A small stone A of mass 3m is attached to one end of a string - Edexcel - A-Level Maths Mechanics - Question 2 - 2021 - Paper 1

To find the acceleration of stone A, we continue from the equation of motion derived earlier:

$3mg \sin(\alpha) - \frac{1}{6}(3mg \cos(\alpha)) - T = 3ma$

Substituting ( \tan(\alpha) = \frac{3}{4} ) gives us the components for ( \sin(\alpha) ) and ( \cos(\alpha) ):

( \sin(\alpha) = \frac{3}{5} ) and ( \cos(\alpha) = \frac{4}{5} ).

Now substituting these values into the equation yields:

$T = 3mg \sin(\alpha) - \frac{1}{6}(3mg \cos(\alpha)) - 3ma$

After simplifying, we find that:

$a = \frac{1}{10}g$

To create a velocity-time graph for stone B, we note that B will be stationary at first when A is released. As A begins to accelerate downwards due to gravity, B will also start to move upwards with increasing velocity.

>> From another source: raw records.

-- ==== Sys2Proof/Machine/Operands.lean ====
section
/-! DEFINITION. The operand forms: bases, effective addresses and widened immediates (20_memory.md R101,
30_encoding.md R165). -/

namespace Sys2Proof.Machine

/-- `(RA|0)`: 0 when the field is 0, else the register (10_state.md R41). -/
def State.base (s : State) (ra : Reg) : Word := if ra = 0 then 0#32 else s.reg ra

/-- Register indirect with immediate index: `RA0 + sext_32(D)` (20_memory.md R101). -/
def State.eaD (s : State) (ra : Reg) (d : BitVec 16) : Word := s.base ra + d.signExtend 32

/-- Register indirect with index: `RA0 + GPR[RB]` (20_memory.md R101). -/
def State.eaX (s : State) (ra rb : Reg) : Word := s.base ra + s.reg rb

/-- `sext_32(IM)` (30_encoding.md R165). -/
def immSigned (im : BitVec 16) : Word := im.signExtend 32

/-- `rep(16,0) || IM` (30_encoding.md R165). -/
def immUnsigned (im : BitVec 16) : Word := im.setWidth 32

/-- `IM || rep(16,0)` (30_encoding.md R165). -/
def immShifted (im : BitVec 16) : Word := im ++ 0#16

/-- `sext_32(LI || 0b00)` (44_branch.md R321). -/
def dispI (li : BitVec 24) : Word := (li ++ 0#2).signExtend 32

/-- `sext_32(BD || 0b00)` (44_branch.md R322). -/
def dispB (bd : BitVec 14) : Word := (bd ++ 0#2).signExtend 32

end Sys2Proof.Machine
end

The graph will start at the origin (0,0) and will show a linear increase in velocity until just before B reaches the pulley, which would be at a consistent acceleration.

The graph can be illustrated as follows:

• Starting point (0,0): B starts from rest.
• Increasing slope: As A accelerates, B accelerates upwards, leading to a straight line increasing linearly.
• Y-intercept represents the velocity of B just before reaching the pulley.

In essence, the graph reflects a constant acceleration pattern as A is released and continues to move until B is about to reach the pulley.

The acceleration of A being calculated as ( \frac{1}{10}g ) implies that the movement of B is directly proportional to the kinematic relationship between A and B. If the string causes an instantaneous change before reaching the pulley, it may suggest a shift in tension values affecting A's motion differently than accounted for, thus requiring a reevaluation of forces at the point of B reaching the pulley.